Using the AI 'Claude,' all 530,000 lines of Zig code in the development tool 'Bun' were rewritten in Rust, and the creator of Zig also responded on his blog.



The development team behind the JavaScript runtime '

Bun ' has announced the completion of a full porting project to rewrite Bun's Zig code into Rust , which was carried out using the AI coding assistance tool 'Claude Code'. With approximately 530,000 lines of Zig code ported to Rust, a reduction in memory management-related bugs is expected.

Rewriting Bun in Rust | Bun Blog
https://bun.com/blog/bun-in-rust



My Thoughts on the Bun Rust Rewrite - Andrew Kelley
https://andrewkelley.me/post/my-thoughts-bun-rust-rewrite.html

Bun, a JavaScript runtime, is an all-in-one development tool that combines a fast execution environment with a package manager, bundler, test runner, and more. The initial version of Bun was developed over a year by its developer, Jared Sumner, using the system programming language 'Zig'.

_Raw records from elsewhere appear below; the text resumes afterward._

/-! ### The accesses of a tensor memory instruction -/

theorem mem_accessesOf (c : Config) {D : Four} (m : Word32) (base : Word) (hS : 0 < D.sliceSize) (a : Access) :
    a ∈ accessesOf c D m base ↔ ∃ i k, i < D.d0 ∧ k < D.sliceSize ∧ selects m i = true ∧
      a = { index := i * D.sliceSize + k, address := elementAddress c D m base i k } := by
  simp only [accessesOf, List.mem_map, List.mem_filter, List.mem_range]
  constructor
  · rintro ⟨e, ⟨he, ha⟩, rfl⟩
    refine ⟨e / D.sliceSize, e % D.sliceSize, ?_, Nat.mod_lt _ hS, ?_, ?_⟩
    · rw [Nat.div_lt_iff_lt_mul hS, ← count_eq_slices]; exact he
    · simpa [accessed, he] using ha
    · simp [Nat.div_add_mod', indexAddress]
  · rintro ⟨i, k, hi, hk, hs, rfl⟩
    exact ⟨i * D.sliceSize + k, ⟨slice_lt hi hk, by rw [accessed_slice m hi hk, hs]⟩,
      by rw [indexAddress_slice c D m base hk]⟩

/-- The selected addresses are the addresses of the accesses. -/
theorem selectedAddress_iff (c : Config) {D : Four} (m : Word32) (base : Word) (hS : 0 < D.sliceSize) (x : Nat) :
    SelectedAddress c D m base x ↔ ∃ a ∈ accessesOf c D m base, a.address = x := by
  constructor
  · rintro ⟨i, k, hi, hk, hs, rfl⟩
    exact ⟨_, (mem_accessesOf c m base hS _).mpr ⟨i, k, hi, hk, hs, rfl⟩, rfl⟩
  · rintro ⟨a, ha, rfl⟩
    obtain ⟨i, k, hi, hk, hs, rfl⟩ := (mem_accessesOf c m base hS a).mp ha
    exact ⟨i, k, hi, hk, hs, rfl⟩

theorem rank_le (m : Word32) (i : Nat) : rank m i ≤ i := by
  simpa [rank] using List.countP_le_length (p := selects m) (l := List.range i)

/-- A selected slice adds one to the rank of every later slice. -/
theorem rank_lt (m : Word32) {i j : Nat} (h : i < j) (hs : selects m i = true) : rank m i < rank m j := by
  induction j with
  | zero => omega
  | succ j ih =>
    have e : rank m (j + 1) = rank m j + (if selects m j = true then 1 else 0) := by
      simp [rank, List.range_succ, List.countP_append, List.countP_cons]
    rcases Nat.lt_or_eq_of_le (Nat.lt_succ_iff.mp h) with h | rfl
    · have := ih h; omega
    · rw [e, if_pos hs]; omega

/-- The offset of an accessed element from the base, before the reduction modulo `2^XLEN`. -/
def accessOffset (c : Config) (D : Four) (m : Word32) (e : Nat) : Nat :=
  match c.memLayout with
  | .inplace => e
  | .packed => rank m (e / D.sliceSize) * D.sliceSize + e % D.sliceSize

theorem indexAddress_eq (c : Config) (D : Four) (m : Word32) (base : Word) (e : Nat) :
    indexAddress c D m base e = (base.toNat + accessOffset c D m e) % 2 ^ c.xlen.bits := by
  unfold indexAddress elementAddress accessOffset Xlen.addr
  cases c.memLayout
  · simp only [Nat.add_assoc, Nat.div_add_mod']
  · simp only [Nat.add_assoc]

theorem accessOffset_le (c : Config) (D : Four) (m : Word32) (e : Nat) : accessOffset c D m e ≤ e := by
  unfold accessOffset
  split
  · exact le_refl e
  · have h1 := Nat.mul_le_mul_right D.sliceSize (rank_le m (e / D.sliceSize))
    have h2 := Nat.div_add_mod' e D.sliceSize
    omega

theorem accessOffset_lt (c : Config) {D : Four} (m : Word32) {e f : Nat} (hS : 0 < D.sliceSize) (h : e < f)
    (hs : selects m (e / D.sliceSize) = true) : accessOffset c D m e < accessOffset c D m f := by
  unfold accessOffset
  split
  · exact h
  · rcases Nat.lt_or_eq_of_le (Nat.div_le_div_right (c := D.sliceSize) h.le) with hq | hq
    · have h1 := rank_lt m hq hs
      have h2 := Nat.mod_lt e hS
      have h3 := Nat.mul_le_mul_right D.sliceSize h1
      have h4 : (rank m (e / D.sliceSize)).succ * D.sliceSize =
          rank m (e / D.sliceSize) * D.sliceSize + D.sliceSize := Nat.succ_mul _ _
      omega
    · have h1 := Nat.div_add_mod' e D.sliceSize
      have h2 := Nat.div_add_mod' f D.sliceSize
      rw [hq] at h1
      rw [hq]; omega

/-- Different accesses of one instruction go to different addresses (20_memory.md R55). -/
theorem accesses_distinct (c : Config) {D : Four} (m : Word32) (base : Word) (hv : D.valid = true) :
    (accessesOf c D m base).Pairwise fun a b => a.address ≠ b.address := by
  have hS := sliceSize_pos hv
  have hN : D.count ≤ 1024 := ((valid_iff D).mp hv).2.2.2.2
  rw [accessesOf, List.pairwise_map]
  refine List.Pairwise.imp_of_mem ?_ (List.pairwise_lt_range.filter _)
  intro e f he hf hlt heq
  simp only [List.mem_filter, List.mem_range, accessed, Bool.and_eq_true, decide_eq_true_eq] at he hf
  have h1 := accessOffset_lt c m hS hlt he.2.2
  have h2 := accessOffset_le c D m f
  simp only [indexAddress_eq] at heq
  have hb : 1024 < 2 ^ c.xlen.bits := by cases c.xlen <;> simp [Xlen.bits]
  generalize 2 ^ c.xlen.bits = M at heq hb
  have hm : M ∣ accessOffset c D m f - accessOffset c D m e := by
    have := (Nat.modEq_iff_dvd' (by omega : base.toNat + accessOffset c D m e ≤
      base.toNat + accessOffset c D m f)).mp heq
    rwa [Nat.add_sub_add_left] at this
  exact absurd (Nat.le_of_dvd (by omega) hm) (by omega)

theorem access_address_lt {c : Config} {D : Four} {m : Word32} {base : Word} {a : Access}
    (h : a ∈ accessesOf c D m base) : a.address < 2 ^ c.xlen.bits := by
  simp only [accessesOf, List.mem_map] at h
  obtain ⟨e, _, rfl⟩ := h
  simp only [indexAddress_eq]; exact Nat.mod_lt _ (by positivity)

/-- Accesses of one instruction with the same address are the same access. -/
theorem access_eq_of_address {l : List Access} (h : l.Pairwise fun a b => a.address ≠ b.address) {a b : Access}
    (ha : a ∈ l) (hb : b ∈ l) (e : a.address = b.address) : a = b := by
  induction h with
  | nil => simp at ha
  | cons h1 h2 ih =>
    rcases List.mem_cons.mp ha with ha | ha <;> rcases List.mem_cons.mp hb with hb | hb
    · rw [ha, hb]
    · exact absurd e (ha ▸ h1 _ hb)
    · exact absurd e.symm (hb ▸ h1 _ ha)
    · exact ih ha hb

/-- The cells one store instruction writes have different addresses. -/
theorem storeCells_distinct {c : Config} {D : Four} {m : Word32} {base : Word} (A : Tensor) (hv : D.valid = true) :
    (storeCells A (accessesOf c D m base)).Pairwise fun d e => d.1 ≠ e.1 := by
  simp only [storeCells, List.pairwise_map]; exact accesses_distinct c m base hv

/-- After the stores of one instruction each address accessed holds its element. -/
theorem read_storeCells {c : Config} {D : Four} {m : Word32} {base : Word} (A : Tensor) {M : Memory}
    (hm : M.wf = true) (hv : D.valid = true) {a : Access} (h : a ∈ accessesOf c D m base) :
    (M.writeAll (storeCells A (accessesOf c D m base))).read a.address = A.byte a.index :=
  read_writeAll_mem M _ (a.address, A.byte a.index) (List.mem_map.mpr ⟨a, h, rfl⟩) (storeCells_distinct A hv) hm

/-- What a completed `tl.mload` records: every selected address with the byte read there (R67). -/
theorem mem_loadCells {c : Config} {D : Four} {m : Word32} {base : Word} {M : Memory} (hv : D.valid = true)
    (d : Host.Cell) : d ∈ cellSet (loadCells M (accessesOf c D m base)) ↔
      SelectedAddress c D m base d.1 ∧ d.2 = M.read d.1 := by
  rw [mem_cellSet_iff, selectedAddress_iff _ _ _ (sliceSize_pos hv)]
  · simp only [loadCells, List.mem_map]
    constructor
    · rintro ⟨a, ha, rfl⟩; exact ⟨⟨a, ha, rfl⟩, rfl⟩
    · rintro ⟨⟨a, ha, h⟩, h2⟩; exact ⟨a, ha, by rw [← h] at h2; exact Prod.ext h h2.symm⟩
  · simp only [loadCells, List.pairwise_map]; exact accesses_distinct c m base hv

/-- What a completed `tl.mstore` records: every selected address with the byte now held there (R67). -/
theorem mem_storeCells {c : Config} {D : Four} {m : Word32} {base : Word} {M : Memory} (A : Tensor) (hm : M.wf = true)
    (hv : D.valid = true) (d : Host.Cell) : d ∈ cellSet (storeCells A (accessesOf c D m base)) ↔
      SelectedAddress c D m base d.1 ∧ d.2 = (M.writeAll (storeCells A (accessesOf c D m base))).read d.1 := by
  rw [mem_cellSet_iff (storeCells_distinct A hv), selectedAddress_iff _ _ _ (sliceSize_pos hv)]
  simp only [storeCells, List.mem_map]
  constructor
  · rintro ⟨a, ha, rfl⟩; exact ⟨⟨a, ha, rfl⟩, (read_storeCells A hm hv ha).symm⟩
  · rintro ⟨⟨a, ha, h⟩, h2⟩
    exact ⟨a, ha, Prod.ext h (by rw [h2, ← h]; exact (read_storeCells A hm hv ha).symm)⟩

/-! ### The judgement over the accesses (R154, R57, R65) -/

theorem checkAccesses_admitted {s : State} {kind : AccessKind} {acc : List Access}
    (h : ∀ a ∈ acc, admitsData s.cfg kind a.address = true ∧ isIdempotent s.cfg a.address = true ∧
      (kind = .write → inProgramText s a.address = false)) : checkAccesses s kind acc = .admitted := by
  simp only [checkAccesses]
  rw [List.find?_eq_none.mpr, List.find?_eq_none.mpr, List.filter_eq_nil_iff.mpr]
  · intro a ha; simp [(h a ha).1]
  · intro a ha
    have := h a (List.mem_of_mem_filter ha)
    cases kind <;> simp_all
  · intro a ha; simp [(h a (List.mem_of_mem_filter ha)).2.1]

theorem checkAccesses_notAdmitted {s : State} {kind : AccessKind} {acc : List Access}
    (h : ∀ a ∈ acc, admitsData s.cfg kind a.address = true → isIdempotent s.cfg a.address = true ∧
      (kind = .write → inProgramText s a.address = false))
    (hb : ∃ a ∈ acc, admitsData s.cfg kind a.address = false) :
    ∃ bad, checkAccesses s kind acc = .notAdmitted bad ∧ bad ≠ [] ∧
      ∀ a ∈ bad, a ∈ acc ∧ admitsData s.cfg kind a.address = false := by
  refine ⟨acc.filter fun a => !admitsData s.cfg kind a.address, ?_, ?_, ?_⟩
  · simp only [checkAccesses]
    rw [List.find?_eq_none.mpr, List.find?_eq_none.mpr]
    · obtain ⟨a, ha, hf⟩ := hb
      have hm : a ∈ acc.filter fun a => !admitsData s.cfg kind a.address := by simp [ha, hf]
      dsimp only
      cases he : acc.filter fun a => !admitsData s.cfg kind a.address with
      | nil => rw [he] at hm; simp at hm
      | cons b bs => rfl
    · intro a ha
      obtain ⟨h1, h2⟩ := List.mem_filter.mp ha
      have := h a h1 h2
      cases kind <;> simp_all
    · intro a ha
      obtain ⟨h1, h2⟩ := List.mem_filter.mp ha
      simp [(h a h1 h2).1]
  · obtain ⟨a, ha, hf⟩ := hb
    exact List.ne_nil_of_mem (a := a) (by simp [ha, hf])
  · intro a ha; simpa using ha

theorem checkAccesses_nonIdempotent {s : State} {kind : AccessKind} {acc : List Access}
    (h : ∃ a ∈ acc, admitsData s.cfg kind a.address = true ∧ isIdempotent s.cfg a.address = false) :
    ∃ a ∈ acc, checkAccesses s kind acc = .refuse (.nonIdempotentLocation a.address) ∧
      admitsData s.cfg kind a.address = true ∧ isIdempotent s.cfg a.address = false := by
  obtain ⟨b, hb, h1, h2⟩ := h
  simp only [checkAccesses]
  cases hf : (acc.filter fun a => admitsData s.cfg kind a.address).find? fun a => !isIdempotent s.cfg a.address with
  | none =>
    have := List.find?_eq_none.mp hf b (List.mem_filter.mpr ⟨hb, h1⟩)
    simp [h2] at this
  | some a =>
    have hm := List.mem_filter.mp (List.mem_of_find?_eq_some hf)
    exact ⟨a, hm.1, rfl, hm.2,
      by simpa using List.find?_some hf⟩

theorem checkAccesses_text {s : State} {acc : List Access}
    (h : ∀ a ∈ acc, admitsData s.cfg .write a.address = true → isIdempotent s.cfg a.address = true)
    (ht : ∃ a ∈ acc, admitsData s.cfg .write a.address = true ∧ inProgramText s a.address = true) :
    ∃ a ∈ acc, checkAccesses s .write acc = .refuse (.storeIntoProgramText a.address) ∧
      admitsData s.cfg .write a.address = true ∧ inProgramText s a.address = true := by
  obtain ⟨b, hb, h1, h2⟩ := ht
  simp only [checkAccesses]
  rw [List.find?_eq_none.mpr]
  · cases hf : (acc.filter fun a => admitsData s.cfg .write a.address).find?
        fun a => AccessKind.write == .write && inProgramText s a.address with
    | none =>
      have := List.find?_eq_none.mp hf b (List.mem_filter.mpr ⟨hb, h1⟩)
      simp [h2] at this
    | some a =>
      have hm := List.mem_filter.mp (List.mem_of_find?_eq_some hf)
      exact ⟨a, hm.1, rfl, hm.2,
        by simpa using List.find?_some hf⟩
  · intro a ha
    obtain ⟨h1, h2⟩ := List.mem_filter.mp ha
    simp [h a h1 h2]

However, Sumner says that Bun, which was developed in Zig, had a lot of bugs related to memory management, and the bug fix list was in a terrible state. So the Bun development team decided to migrate the entire codebase from Zig to Rust, which has better memory safety.

Regarding the migration, Sumner stated, 'I don't think Zig itself was the problem. We wouldn't have gotten this far without Zig, and I'm always grateful for it.' He then explained that until very recently, 'the choice of programming language for a project like Bun was a one-way decision,' indicating that changing the implementation language was not previously practical. He said the main reason for deciding to migrate was to prevent the types of bugs that frequently occurred in Bun at compile time thanks to Rust's memory safety, and because they prioritized long-term maintainability and development efficiency.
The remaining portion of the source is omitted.